The numbers in each row (when cols is set to 6) are of the form:
6n+1, 6n+2, 6n+3, 6n+4, 6n+5, and 6n+6
Only 6n+1 and 6n+5 can't be trivially factored:
6n+1, 2(3n+1), 3(2n+1), 2(3n+2), 6n+5, 6(n+1)
So it follows that for any n >= 1, numbers in columns 2, 3, 4, and 6 can never be prime. Fun!
https://primes.nickyreinert.de
(desktop recommended)
It's making me thing of sieving, like in Sieve of Eratosthenes. But we have progressed a lot since.
What's nice about primes are the abstract ideas they generate, and the properties they have.
Primes connect numbers together. It allows you to form "groups" ( https://en.wikipedia.org/wiki/Group_(mathematics) ) of elements which don't have "subgroups". They are the sizes of the groups which don't have subgroups. (https://en.wikipedia.org/wiki/Cauchy%27s_theorem_(group_theo... )
If you want to know more about primes, you can look at the factorization of numbers problem.

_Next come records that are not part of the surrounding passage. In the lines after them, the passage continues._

-- ==== Sys2Proof/Proofs/Scope.lean ====
section
/-!
PROOFS. The statements of spec/00_scope.md: construction (R8, R180), the state after reset (R7, R33), and the
step as the execution of the decoded command (R13). First the rules of the definitions they speak of: tap masks,
the all-zero flag, `cfg_ok`, the two results of `construct`, and a step on a presented word.
-/

namespace Sys2Proof.Machine

/-! ### Tap masks (10_state.md R24) and the all-zero flag (R26) -/

@[simp] theorem tapMask_length (width : Nat) (taps : List Nat) : (tapMask width taps).length = width := by
  simp [tapMask]

/-- The mask taps exactly the indices of the set that are below the width. -/
theorem tapMask_getElem?_eq_true (width : Nat) (taps : List Nat) (i : Nat) :
    (tapMask width taps)[i]? = some true ↔ i < width ∧ i ∈ taps := by
  simp [tapMask, List.getElem?_eq_some_iff]

/-- The mask of the set of the indices below the width that `f` picks is `f` itself, element by element. -/
theorem tapMask_filter_range (width : Nat) (f : Nat → Bit) :
    tapMask width ((List.range width).filter f) = (List.range width).map f := by
  refine List.map_congr_left fun i hi => ?_
  rw [Bool.eq_iff_iff]
  simp [List.mem_range.mp hi]

theorem allZero_eq_true (v : Bits) : allZero v = true ↔ ∀ b ∈ v, b = false := by
  simp [allZero]

/-! ### Well-formed configurations (00_scope.md R8) and construction (70_reset_and_hazards.md R180, R181) -/

theorem regConfigOk_iff (raw : RawConfig) (r : Reg) :
    regConfigOk raw r = true ↔
      (∀ i ∈ raw.taps.get r, i < raw.width) ∧ (raw.init.get r).length = raw.width := by
  simp [regConfigOk]

/-- `cfg_ok` spelled out: one condition on the width and two on each register (R8). -/
theorem cfgOk_iff (raw : RawConfig) :
    cfgOk raw = true ↔ 1 ≤ raw.width ∧ ∀ r, (∀ i ∈ raw.taps.get r, i < raw.width) ∧
      (raw.init.get r).length = raw.width := by
  have all_regs : (∀ r, regConfigOk raw r = true) ↔
      regConfigOk raw .g0 = true ∧ regConfigOk raw .g1 = true ∧ regConfigOk raw .ct = true :=
    ⟨fun h => ⟨h .g0, h .g1, h .ct⟩, fun ⟨h0, h1, h2⟩ r => by cases r <;> assumption⟩
  simp only [← regConfigOk_iff, all_regs, cfgOk, Bool.and_eq_true, decide_eq_true_eq, and_assoc]

theorem construct_of_cfgOk {raw : RawConfig} (h : cfgOk raw = true) :
    construct raw = .ok (freshCore (latch raw)) := by
  simp [construct, h]

theorem construct_of_not_cfgOk {raw : RawConfig} (h : cfgOk raw = false) :
    construct raw = .error .configError := by
  simp [construct, h]

/-- A construction the encoded interface has (R72) replaces the core, built or not, and answers built. -/
theorem constructEvent_built {raw : RawConfig} (h : cfgOk raw = true) (hw : raw.width ≤ 16) (s : State) :
    constructEvent raw s =
      .next { s with core := some (freshCore (latch raw)), outputs := s.outputs ++ [.built] } := by
  simp [constructEvent_eq, h, hw]

/-- A failed construction leaves no core (R181). -/
theorem constructEvent_failed {raw : RawConfig} (h : cfgOk raw = false) (s : State) :
    constructEvent raw s = .next { s with core := none, outputs := s.outputs ++ [.constructionError] } := by
  simp [constructEvent_eq, h]

/-- The flag of a fresh core tells whether its initial state is all-zero (R26, R33). -/
theorem zeroFlag_freshCore_latch (raw : RawConfig) (r : Reg) :
    zeroFlag (freshCore (latch raw)) r = true ↔ ∀ b ∈ raw.init.get r, b = false :=
  allZero_eq_true (raw.init.get r)

/-- With every tap below the width (`cfg_ok`), no tap is lost in the latched mask: it is the tap set. -/
theorem latch_taps_iff {raw : RawConfig} (h : cfgOk raw = true) (r : Reg) (i : Nat) :
    ((latch raw).T.get r)[i]? = some true ↔ i ∈ raw.taps.get r := by
  obtain ⟨-, hregs⟩ := (cfgOk_iff raw).mp h
  obtain ⟨htaps, -⟩ := hregs r
  rw [latch_T_get, tapMask_getElem?_eq_true]
  exact ⟨fun ⟨_, hi⟩ => hi, fun hi => ⟨htaps i hi, hi⟩⟩

/-- Settles O46: the constructed core is `freshCore (latch raw)`, read field by field. -/
theorem constructionLatchesAndResets : Obligations.ConstructionLatchesAndResets := by
  intro s raw
  refine ⟨cfgOk_iff raw, fun h => ?built, fun h => ?failed⟩
  case built =>
    refine ⟨freshCore (latch raw), construct_of_cfgOk h, fun hw => constructEvent_built h hw s,
      rfl, rfl, rfl, rfl, rfl, rfl, rfl, fun r => ⟨?trace, ?mask, zeroFlag_freshCore_latch raw r,
        latch_taps_iff h r⟩⟩
    case trace => cases r <;> rfl
    case mask => simp
  case failed =>
    refine ⟨construct_of_not_cfgOk h, fun t ht => ?_⟩
    rw [constructEvent_failed h] at ht
    cases ht
    rfl

/-! ### The reference configuration (00_scope.md R7) and the state after reset (10_state.md R33) -/

/-- The reference configuration is well-formed whatever the open tap sets are: they hold only indices below
the width. -/
theorem cfgOk_reference : cfgOk Config.reference = true := by
  refine (cfgOk_iff _).mpr ⟨by decide, fun r => ⟨?taps, by cases r <;> rfl⟩⟩
  cases r with
  | g0 => decide
  | g1 => exact fun i hi => List.mem_range.mp (List.mem_of_mem_filter hi)
  | ct => exact fun i hi => List.mem_range.mp (List.mem_of_mem_filter hi)

/-- What the reference configuration latches: the open tap sets stay open, as masks of four elements. -/
theorem latch_reference : latch Config.reference =
    { W := 4
      T := ⟨[true, true, false, false], (List.range 4).map Config.tapsGenerator1,
            (List.range 4).map Config.tapsControl⟩
      I := Config.reference.init } := by
  have masks : (latch Config.reference).T = ⟨tapMask 4 [0, 1],
      tapMask 4 ((List.range 4).filter Config.tapsGenerator1),
      tapMask 4 ((List.range 4).filter Config.tapsControl)⟩ := rfl
  rw [tapMask_filter_range, tapMask_filter_range] at masks
  exact congrArg (Configuration.mk 4 · Config.reference.init) masks

/-- The state after reset holds the fresh core of the reference configuration (log 1). -/
theorem reset_eq_freshCore : State.reset =
    ⟨some (freshCore (latch Config.reference)), ⟨none, none⟩, [], []⟩ := by
  rw [latch_reference]
  rfl
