-- ==== Sys2Proof/Machine/LifecycleOps.lean ====
section
/-! DEFINITION. The lifecycle operations (spec/44_lifecycle.md): RESET, SETUP, DESCRIBE. -/

namespace Sys2Proof.Machine

/-- RESET (R181, R37): selected whatever the dispatch word. The layout, the transport and the transactions already made
stay as they are; a call of RDEXACT on which READ holds is dropped (DESIGN CHOICE; log entry 26). -/
def execReset (s : State) : Result :=
  .next ({ s.dropData with
    lc := .uninit, hok := false, sok := false, outv := false, fk := .none }.goTo .idle .p0)

/-- SETUP (R183). -/
def execSetup (transportOk : Bool) (s : State) : Result :=
  whenSelected (s.isAt .uninit .idle .p0) <|
    if transportOk then .next { s with lc := .ready }
    else .next { ({ s with fk := .setupFailure }.emit (.diag .setupFailure)) with lc := .failed }

/-- DESCRIBE (R188): a text that depends on the layout and LC only is returned; no register changes. -/
def execDescribe (s : State) : Result :=
  whenSelected s.isIdle (.next (s.emit (.describe (Config.describeText s.layout.raw s.lc))))

end Sys2Proof.Machine
end

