-- ==== Sys2Proof/Machine/FrameReader.lean ====
section
/-! DEFINITION. FrameReader (spec/41_frame_reader.md): FLUSH, READ and the pseudo-operation ACQUIRE. -/

namespace Sys2Proof.Machine

/-- FLUSH (R111), one iteration of its loop a step, the form R257 gives so that a flush that never ends is an infinite
execution: `if AVAIL() > 0 then RDBYTE() else PH <- 1` (log entry 7). -/
def execFlush (s : State) : Result :=
  whenSelected (s.isAt .ready .reading .p0) <|
    match avail s with
    | (0, s') => .next (s'.goTo .reading .p1)
    | (_ + 1, s') =>
      match rdbyte s' with
      | some (_, s'') => .next s''
      | none => .refused .readByteFromEmpty

/-- CNT <- k, then either the incomplete read is raised or the bytes become the frame (R114 to R116). -/
def acceptRead (bs : List Byte) (s : State) : State :=
  let s' := { s with cnt := some (BitVec.ofNat 16 bs.length) }
  if bs.length < s.layout.raw.l then raise .transportIncomplete s'
  else { s' with fb := storeBytes s'.fb 0 bs }.goTo .validating .p0

/-- READ (R114), with the failures R115 and R118; it holds while the transport has not answered (R257). -/
def execRead (s : State) : Result :=
  whenSelected (s.isAt .ready .reading .p1) <|
    match rdexact s.layout.raw.l s with
    | .held s' => .next s'
    | .answered .failed s' => .next (raise .transportError s')
    | .answered (.bytes bs) s' => .next (acceptRead bs s')

/-- FLUSH until it ends, or for `fuel` iterations. -/
def flushAll : Nat → State → Result
  | 0, s => .next s
  | n + 1, s => thenIf (execFlush s) (·.isAt .ready .reading .p0) (flushAll n)

/-- READ until the transport has answered, or for `fuel` steps. -/
def readAll : Nat → State → Result
  | 0, s => .next s
  | n + 1, s => thenIf (execRead s) (·.isAt .ready .reading .p1) (readAll n)

/-- Enough iterations for every flush that ends under the transport's script: one for each byte that can be discarded
and one for each burst, and one more (log entry 8). -/
def Transport.flushFuel (tr : Transport) : Nat :=
  tr.buffer.length + tr.arrivals.flatten.length + tr.arrivals.length + 1

/-- ACQUIRE = FLUSH ; READ (R103, R117), as far as the transport lets it go: a flush that never ends leaves the instance
in Reading, phase 0, and a read that is never answered leaves it in Reading, phase 1 (R247). -/
def execAcquire (s : State) : Result :=
  whenSelected (s.isAt .ready .reading .p0) <|
    thenIf (flushAll s.transport.flushFuel s) (·.isAt .ready .reading .p1) fun s' =>
      readAll (s'.transport.answers.length + 1) s'

end Sys2Proof.Machine
end

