/-- VALIDATE (R140; one step by log entry 8) is the function `validate`: header first, then checksum, then the measurement; each failure leaves
no measurement; the function returns a measurement exactly on the frames the invariant of the source calls valid. -/
def Obligations.ValidateIsValidate : Prop :=
  (∀ (s : State) (F : List Byte), s.lc = .ready → s.st = .validating → s.ph = .p0 → FrameIn s F →
    match validateFrame s.layout.raw F with
    | .badHeader e a => exec .validate s = .next { s with
        fk := .badHeader, da := some (.bytes e), db := some (.bytes a), st := .reporting, ph := .p0 }
    | .badChecksum c r => exec .validate s = .next { s with
        hok := true, acc := some c, rxsum := some r, fk := .badChecksum, da := some (.sum c), db := some (.sum r),
        st := .reporting, ph := .p0 }
    | .measurement n => exec .validate s = .next { s with
        hok := true, acc := some (frameSum s.layout.raw F), rxsum := some (frameTrailer s.layout.raw F), sok := true,
        meas := some n, outv := true, st := .reporting, ph := .p0 }) ∧
  (∀ (c : FrameLayout) (F : List Byte),
    (∃ n, validateFrame c F = .measurement n) ↔ F.take c.h = c.hdr ∧ frameSum c F = frameTrailer c F) ∧
  (∀ (c : FrameLayout) (F : List Byte) (n : Word16), validateFrame c F = .measurement n →
    n.toNat = (frameByte F c.vHi).toNat * 256 + (frameByte F c.vLo).toNat)

/-- Header validity (R141): a frame with the header and a correct checksum yields a measurement; with any header byte
changed it fails with BadHeader. -/
def Obligations.ChangedHeaderByteIsBadHeader : Prop :=
  ∀ (c : FrameLayout) (F : List Byte), F.length = c.l → c.h ≤ c.l → F.take c.h = c.hdr →
    (frameSum c F = frameTrailer c F → ∃ n, validateFrame c F = .measurement n) ∧
    (∀ (j : Nat) (b : Byte), j < c.h → F[j]? ≠ some b →
      validateFrame c (F.set j b) = .badHeader c.hdr ((F.set j b).take c.h))

/-- SUMCHK's result is a function of the frame and the layout alone (R138): two states that agree on them get the same
sums and go to the same place, whatever their transports, histories and other registers hold. -/
def Obligations.SumchkDependsOnFrameAlone : Prop :=
  ∀ (s1 s2 : State) (F : List Byte), s1.layout = s2.layout → FrameIn s1 F → FrameIn s2 F →
    s1.lc = .ready → s1.st = .validating → s1.ph = .p1 → s2.lc = .ready → s2.st = .validating → s2.ph = .p1 →
    ∃ t1 t2, exec .sumchk s1 = .next t1 ∧ exec .sumchk s2 = .next t2 ∧ t1.acc = t2.acc ∧ t1.rxsum = t2.rxsum ∧
      t1.acc.isSome = true ∧ t1.rxsum.isSome = true ∧ t1.st = t2.st ∧ t1.ph = t2.ph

You need to wrap your head around Euclid's algorithm (300 BC but it still matters a lot), this guy stumbled onto something very deep.
Prime numbers color other numbers. Once you pick a prime, number smaller that it can be colored as either "square" or "not square" (in the cyclic group defined by the prime). That's something figured Euler with https://en.wikipedia.org/wiki/Euler%27s_criterion .
It's one angle of attack to the factorization problem. This breaking of symmetry has been exploited in https://en.wikipedia.org/wiki/Quadratic_sieve .
But that's not the algorithm, I want to speak of today. I'd rather speak of https://en.wikipedia.org/wiki/Lenstra_elliptic-curve_factori... . The principle is simple, build a mathematical construct (elliptic curve) using the number which is not a prime and you want to factorize, and treat it as if it was a prime. Then you watch the construct crumble, trace the bug, and you have your factors.
If you are more mathematically proficient, you can also have a look at the General Number Field Sieve, but it's much harder.